Padilla was sentenced in Miami to more than 17 years in prison on charges of supporting terrorism after the “dirty bomb” allegations were discarded.
Lawyer Clive Stafford Smith has gone to US and British civilian courts to obtain evidence that Mohamed, an Ethiopian who moved to Britain as a teenager, was tortured and falsely admitted to crimes to halt his agony.
Last month, Army Lieutenant Colonel Darrel Vandeveld, the prosecutor in all five cases, said the military was withholding evidence that could have helped clear the defendants. He resigned in what he called a crisis of conscience.
Stafford Smith said Vandeveld’s accusations led to the dropped charges, though he added that the military has already said it plans to file new charges against Mohamed within a month.
“Far from being a victory for Mr Mohamed in his long-running struggle for justice, this is more of the same farce that is Guantanamo,” Stafford Smith said.
But the Pentagon denied Vandeveld’s testimony had anything to do with the charges being dropped. The Pentagon reports recommending dismissal said only that the new prosecution teams taking over the cases needed more time to evaluate them.

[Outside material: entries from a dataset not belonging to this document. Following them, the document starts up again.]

/-- R86: the last payload bit. -/
theorem exec_payloadAt_of_last (h : ((s.payloadAt l n v c).inPhase p ws).Emits k d b) (hw : c.toNat < s.cfg.accWidth)
    (hv : v < 2 ^ c.toNat) (hc : c.toNat + 1 = s.cfg.frameBits) :
    exec (.feed k d) ((s.payloadAt l n v c).inPhase p ws) =
      .next (s.frameEnd (BitVec.ofNat _ (2 * v + (b ^^ s.cfg.invertBits).toNat)) ws) := by
  rw [← Nat.mod_eq_of_lt (append_lt hv hw (b ^^ s.cfg.invertBits))]
  exact exec_feed_of_payloadEnd rfl rfl h hw.ne hc rfl

end

/-! ### The whole frame -/

/-- The first bit of an encoding and the rest of it, as events: the first bit's events come first (R78). -/
theorem bitEvents_append {c : Cfg} {l b : Bool} {bs : List Bool} {evs : List (Bool × BitVec 32)}
    (h : evs.map (fun e => classify c e.1 e.2) = manchesterEncode l (b :: bs)) :
    ∃ es rest, evs = es ++ rest ∧ es.map (fun e => classify c e.1 e.2) = bitSymbols l b ∧
      rest.map (fun e => classify c e.1 e.2) = manchesterEncode b bs := by
  rw [manchesterEncode_cons] at h
  exact List.map_eq_append_iff.mp h

/-- No event encodes no bit. -/
theorem eq_nil_of_map_eq_encode_nil {c : Cfg} {l : Bool} {evs : List (Bool × BitVec 32)}
    (h : evs.map (fun e => classify c e.1 e.2) = manchesterEncode l []) : evs = [] := List.map_eq_nil_iff.mp h

/-- The polarity inversion undoes itself (R75). -/
theorem xor_xor_cancel (u v : Bool) : ((u ^^ v) ^^ v) = u := by
  rw [Bool.xor_assoc, Bool.xor_self, Bool.xor_false]

theorem toNat_add_one {n : BitVec 16} (h : n.toNat + 1 < 2 ^ 16) : (n + 1#16).toNat = n.toNat + 1 := by
  rw [← ofNat_toNat_succ]
  exact Nat.mod_eq_of_lt h

/-- The run over the payload's events, by induction on the bits after the next one: every bit but the last is appended,
and the last ends the frame. -/
theorem runsTo_frameEnd_of_payloadAt {s : State} (hadm : s.cfg.admitted = true) {us : List Bool} {u l : Bool}
    {n c : BitVec 16} {v : Nat} {evs : List (Bool × BitVec 32)} (hv : v < 2 ^ c.toNat)
    (hc : c.toNat + (us.length + 1) = s.cfg.frameBits)
    (hevs : evs.map (fun e => classify s.cfg e.1 e.2) = manchesterEncode l ((u :: us).map (· ^^ s.cfg.invertBits))) :
    RunsTo evs.length ((s.payloadAt l n v c).inPhase .awaitingFirstHalf (feedWords evs))
      (s.frameEnd (BitVec.ofNat _ ((u :: us).foldl (fun v b => 2 * v + b.toNat) v)) []) := by
  obtain ⟨-, hfits⟩ := admitted_frameBits hadm
  have hframe : s.cfg.frameBits < 2 ^ 16 := s.cfg.minBits.isLt
  induction us generalizing u l c v evs with
  | nil =>
    obtain ⟨es, rest, rfl, hes, hrest⟩ := bitEvents_append hevs
    obtain rfl := eq_nil_of_map_eq_encode_nil hrest
    rw [feedWords_append, List.append_nil]
    refine runsTo_of_bitEvents (t := s.payloadAt l n v c) hadm rfl Frame.noConfusion rfl hes fun p k d h => ?_
    rw [exec_payloadAt_of_last h (by omega) hv hc, xor_xor_cancel]
    rfl
  | cons u' us ih =>
    obtain ⟨es, rest, rfl, hes, hrest⟩ := bitEvents_append hevs
    rw [List.length_cons] at hc
    have hw : c.toNat < s.cfg.accWidth := by omega
    have hnext : (c + 1#16).toNat = c.toNat + 1 := toNat_add_one (by omega)
    have hbit := runsTo_of_bitEvents (t := s.payloadAt l n v c) (ws := feedWords rest) hadm rfl Frame.noConfusion rfl
      hes fun p k d h => exec_payloadAt h hw hv (by omega)
    rw [xor_xor_cancel] at hbit
    rw [feedWords_append, List.length_append, List.foldl_cons]
    exact hbit.append rfl (ih (by rw [hnext]; exact append_lt hv (Nat.lt_succ_self _) u) (by omega) hrest)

“I find the prosecution has been unable to complete its preparation for this case,” Pentagon legal adviser Michael Chapman concluded in two of his reports, copies of which were obtained by the Associated Press.
He recommended that the Pentagon official who oversees the tribunal system, Susan Crawford, dismiss the charges without prejudice, meaning they can be refiled later. She accepted the recommendations on Monday.

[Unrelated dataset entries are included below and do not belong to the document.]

-- ==== Sys2Proof/Machine/Wire.lean ====
section
/-! DEFINITION. The meanings of the wire commands given to the DPE by a session (30_encoding.md R96): ISSUE.<KIND> (R106,
R237), that is MK_<KIND> of the command's operands with the session as owner, then ENQUEUE of the request (log 6). -/

namespace Sys2Proof.Machine

/-- MOVE (R154, R106): MK_MOVE refuses P above 100 before anything is enqueued. -/
def execMove (a0 a1 p : Byte) (s : State) : Step :=
  guarded (.move a0 a1 p) s
    (if 100 < p.toNat then refuse .badArgument [p] s else enqueueRequest (moveRequest (sessionOf s.agent) a0 a1 p) s)

/-- SETDIR (R158, R106): MK_SETDIR refuses d above 1 before anything is enqueued. -/
def execSetdir (a0 a1 d : Byte) (s : State) : Step :=
  guarded (.setdir a0 a1 d) s
    (if 1 < d.toNat then refuse .badArgument [d] s else enqueueRequest (setdirRequest (sessionOf s.agent) a0 a1 d) s)

/-- OPEN (R155, R106). -/
def execOpenCmd (a0 a1 : Byte) (s : State) : Step :=
  guarded (.openCmd a0 a1) s (enqueueRequest (openRequest (sessionOf s.agent) a0 a1) s)

/-- CLOSE (R156, R106). -/
def execCloseCmd (a0 a1 : Byte) (s : State) : Step :=
  guarded (.closeCmd a0 a1) s (enqueueRequest (closeRequest (sessionOf s.agent) a0 a1) s)

/-- STOP (R157, R106). -/
def execStopCmd (a0 a1 : Byte) (s : State) : Step :=
  guarded (.stopCmd a0 a1) s (enqueueRequest (stopRequest (sessionOf s.agent) a0 a1) s)

/-- QPOS (R159, R106). -/
def execQpos (a0 a1 : Byte) (s : State) : Step :=
  guarded (.qpos a0 a1) s (enqueueRequest (qposRequest (sessionOf s.agent) a0 a1) s)

/-- QSTATE (R160, R106). -/
def execQstate (a0 a1 : Byte) (s : State) : Step :=
  guarded (.qstate a0 a1) s (enqueueRequest (qstateRequest (sessionOf s.agent) a0 a1) s)

/-- QDIR (R161, R106). -/
def execQdir (a0 a1 : Byte) (s : State) : Step :=
  guarded (.qdir a0 a1) s (enqueueRequest (qdirRequest (sessionOf s.agent) a0 a1) s)

/-- HANDSHAKE (R162, R106). -/
def execHandshake (a0 a1 : Byte) (s : State) : Step :=
  guarded (.handshake a0 a1) s (enqueueRequest (handshakeRequest (sessionOf s.agent) a0 a1) s)

/-- REGISTER (R163, R106). -/
def execRegister (n0 n1 : Byte) (s : State) : Step :=
  guarded (.register n0 n1) s (enqueueRequest (registerRequest (sessionOf s.agent) n0 n1) s)

/-- GENERIC (R164, R98): MK_GENERIC of the caller's payload, length and target, then ENQUEUE. -/
def execGeneric (p : List Byte) (n : Nat) (t : ChannelTag) (s : State) : Step :=
  guarded (.generic p n t) s
    (if badGeneric p n then refuse .badArgument p s else enqueueRequest (genericRequest (sessionOf s.agent) p n t) s)

end Sys2Proof.Machine
end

Sixteen of the 255 men at Guantanamo Bay, a US military base in southeast Cuba, now face charges in the first US war-crimes trials since the end of World War II. The military had previously dropped charges against a Saudi who allegedly had hoped to become a Sept. 11 hijacker.
In addition to Mohamed, the military dropped charges against Ghassan Abdullah al Sharbi, a US-educated Saudi who allegedly plotted to bomb US troops in Afghanistan; Jabran Said Bin al Qahtani, a Saudi charged with helping al-Qaeda make bombs in Pakistan; and Sufyiam Barhoumi of Algeria and Noor Uthman Muhammed of Sudan who allegedly trained al-Qaeda recruits in Afghanistan.

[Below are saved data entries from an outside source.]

-- ==== Sys2Proof/Laws/State.lean ====
section
/-! SUPPORT. One lemma for each field of State after each named update. -/

namespace Sys2Proof.Machine

variable (s : State)

/-! ### emit -/

@[simp] theorem State.emit_crcAcc (es : List Event) : (s.emit es).crcAcc = s.crcAcc := rfl
@[simp] theorem State.emit_txb (es : List Event) : (s.emit es).txb = s.txb := rfl
@[simp] theorem State.emit_rxb (es : List Event) : (s.emit es).rxb = s.rxb := rfl
@[simp] theorem State.emit_rxCount (es : List Event) : (s.emit es).rxCount = s.rxCount := rfl
@[simp] theorem State.emit_queue (es : List Event) : (s.emit es).queue = s.queue := rfl
@[simp] theorem State.emit_enqSeq (es : List Event) : (s.emit es).enqSeq = s.enqSeq := rfl
@[simp] theorem State.emit_cur (es : List Event) : (s.emit es).cur = s.cur := rfl
@[simp] theorem State.emit_dstate (es : List Event) : (s.emit es).dstate = s.dstate := rfl
@[simp] theorem State.emit_attempt (es : List Event) : (s.emit es).attempt = s.attempt := rfl
@[simp] theorem State.emit_busState (es : List Event) : (s.emit es).busState = s.busState := rfl
@[simp] theorem State.emit_offlineReason (es : List Event) : (s.emit es).offlineReason = s.offlineReason := rfl
@[simp] theorem State.emit_portOpen (es : List Event) : (s.emit es).portOpen = s.portOpen := rfl
@[simp] theorem State.emit_tlock (es : List Event) : (s.emit es).tlock = s.tlock := rfl
@[simp] theorem State.emit_disposed (es : List Event) : (s.emit es).disposed = s.disposed := rfl
@[simp] theorem State.emit_lastCause (es : List Event) : (s.emit es).lastCause = s.lastCause := rfl
@[simp] theorem State.emit_log (es : List Event) : (s.emit es).log = s.log := rfl
@[simp] theorem State.emit_hist (es : List Event) : (s.emit es).hist = s.hist ++ es := rfl
@[simp] theorem State.emit_params (es : List Event) : (s.emit es).params = s.params := rfl
@[simp] theorem State.emit_portName (es : List Event) : (s.emit es).portName = s.portName := rfl
@[simp] theorem State.emit_xop (es : List Event) : (s.emit es).xop = s.xop := rfl
@[simp] theorem State.emit_sends (es : List Event) : (s.emit es).sends = s.sends := rfl
@[simp] theorem State.emit_connectReturns (es : List Event) : (s.emit es).connectReturns = s.connectReturns := rfl
@[simp] theorem State.emit_held (es : List Event) : (s.emit es).held = s.held := rfl
@[simp] theorem State.emit_inputs (es : List Event) : (s.emit es).inputs = s.inputs := rfl
@[simp] theorem State.emit_lineIn (es : List Event) : (s.emit es).lineIn = s.lineIn := rfl
@[simp] theorem State.emit_portIn (es : List Event) : (s.emit es).portIn = s.portIn := rfl
@[simp] theorem State.emit_draws (es : List Event) : (s.emit es).draws = s.draws := rfl
@[simp] theorem State.emit_agent (es : List Event) : (s.emit es).agent = s.agent := rfl
@[simp] theorem State.emit_result (es : List Event) : (s.emit es).result = s.result := rfl

/-! ### raise -/

@[simp] theorem State.raise_crcAcc (c : Cause) (q : Option Nat) (info : List Byte) : (s.raise c q info).crcAcc = s.crcAcc := rfl
@[simp] theorem State.raise_txb (c : Cause) (q : Option Nat) (info : List Byte) : (s.raise c q info).txb = s.txb := rfl
@[simp] theorem State.raise_rxb (c : Cause) (q : Option Nat) (info : List Byte) : (s.raise c q info).rxb = s.rxb := rfl
@[simp] theorem State.raise_rxCount (c : Cause) (q : Option Nat) (info : List Byte) : (s.raise c q info).rxCount = s.rxCount := rfl
@[simp] theorem State.raise_queue (c : Cause) (q : Option Nat) (info : List Byte) : (s.raise c q info).queue = s.queue := rfl
@[simp] theorem State.raise_enqSeq (c : Cause) (q : Option Nat) (info : List Byte) : (s.raise c q info).enqSeq = s.enqSeq := rfl
@[simp] theorem State.raise_cur (c : Cause) (q : Option Nat) (info : List Byte) : (s.raise c q info).cur = s.cur := rfl
@[simp] theorem State.raise_dstate (c : Cause) (q : Option Nat) (info : List Byte) : (s.raise c q info).dstate = s.dstate := rfl
@[simp] theorem State.raise_attempt (c : Cause) (q : Option Nat) (info : List Byte) : (s.raise c q info).attempt = s.attempt := rfl
@[simp] theorem State.raise_busState (c : Cause) (q : Option Nat) (info : List Byte) : (s.raise c q info).busState = s.busState := rfl
@[simp] theorem State.raise_offlineReason (c : Cause) (q : Option Nat) (info : List Byte) : (s.raise c q info).offlineReason = s.offlineReason := rfl
@[simp] theorem State.raise_portOpen (c : Cause) (q : Option Nat) (info : List Byte) : (s.raise c q info).portOpen = s.portOpen := rfl
@[simp] theorem State.raise_tlock (c : Cause) (q : Option Nat) (info : List Byte) : (s.raise c q info).tlock = s.tlock := rfl
@[simp] theorem State.raise_disposed (c : Cause) (q : Option Nat) (info : List Byte) : (s.raise c q info).disposed = s.disposed := rfl
@[simp] theorem State.raise_lastCause (c : Cause) (q : Option Nat) (info : List Byte) : (s.raise c q info).lastCause = c.code := rfl
@[simp] theorem State.raise_log (c : Cause) (q : Option Nat) (info : List Byte) : (s.raise c q info).log = s.log ++ [⟨c.code, q, info⟩] := rfl
@[simp] theorem State.raise_hist (c : Cause) (q : Option Nat) (info : List Byte) : (s.raise c q info).hist = s.hist ++ [.logged c.code q info] := rfl
@[simp] theorem State.raise_params (c : Cause) (q : Option Nat) (info : List Byte) : (s.raise c q info).params = s.params := rfl
@[simp] theorem State.raise_portName (c : Cause) (q : Option Nat) (info : List Byte) : (s.raise c q info).portName = s.portName := rfl
@[simp] theorem State.raise_xop (c : Cause) (q : Option Nat) (info : List Byte) : (s.raise c q info).xop = s.xop := rfl
@[simp] theorem State.raise_sends (c : Cause) (q : Option Nat) (info : List Byte) : (s.raise c q info).sends = s.sends := rfl
@[simp] theorem State.raise_connectReturns (c : Cause) (q : Option Nat) (info : List Byte) : (s.raise c q info).connectReturns = s.connectReturns := rfl
@[simp] theorem State.raise_held (c : Cause) (q : Option Nat) (info : List Byte) : (s.raise c q info).held = s.held := rfl
@[simp] theorem State.raise_inputs (c : Cause) (q : Option Nat) (info : List Byte) : (s.raise c q info).inputs = s.inputs := rfl
@[simp] theorem State.raise_lineIn (c : Cause) (q : Option Nat) (info : List Byte) : (s.raise c q info).lineIn = s.lineIn := rfl
@[simp] theorem State.raise_portIn (c : Cause) (q : Option Nat) (info : List Byte) : (s.raise c q info).portIn = s.portIn := rfl
@[simp] theorem State.raise_draws (c : Cause) (q : Option Nat) (info : List Byte) : (s.raise c q info).draws = s.draws := rfl
@[simp] theorem State.raise_agent (c : Cause) (q : Option Nat) (info : List Byte) : (s.raise c q info).agent = s.agent := rfl
@[simp] theorem State.raise_result (c : Cause) (q : Option Nat) (info : List Byte) : (s.raise c q info).result = s.result := rfl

The American Civil Liberties Union (ACLU) said the decision to drop the charges “underscores the complete failure of the indefinite detention system and the need to shut down the prison.”
“The implosion of these five prosecutions painfully underscores how the Bush administration’s torture and detention policies have failed to render justice in any sense of the word,” ACLU executive director Anthony Romero said.
But Charles “Cully” Stimson, a former deputy assistant secretary of defense for detainee affairs, said the decision could be an indication that the military court wanted to make sure the evidence can be prosecuted beyond a reasonable doubt.
“Generically, it is a healthy sign when the charging authority does not rush to judgment,” Stimson said.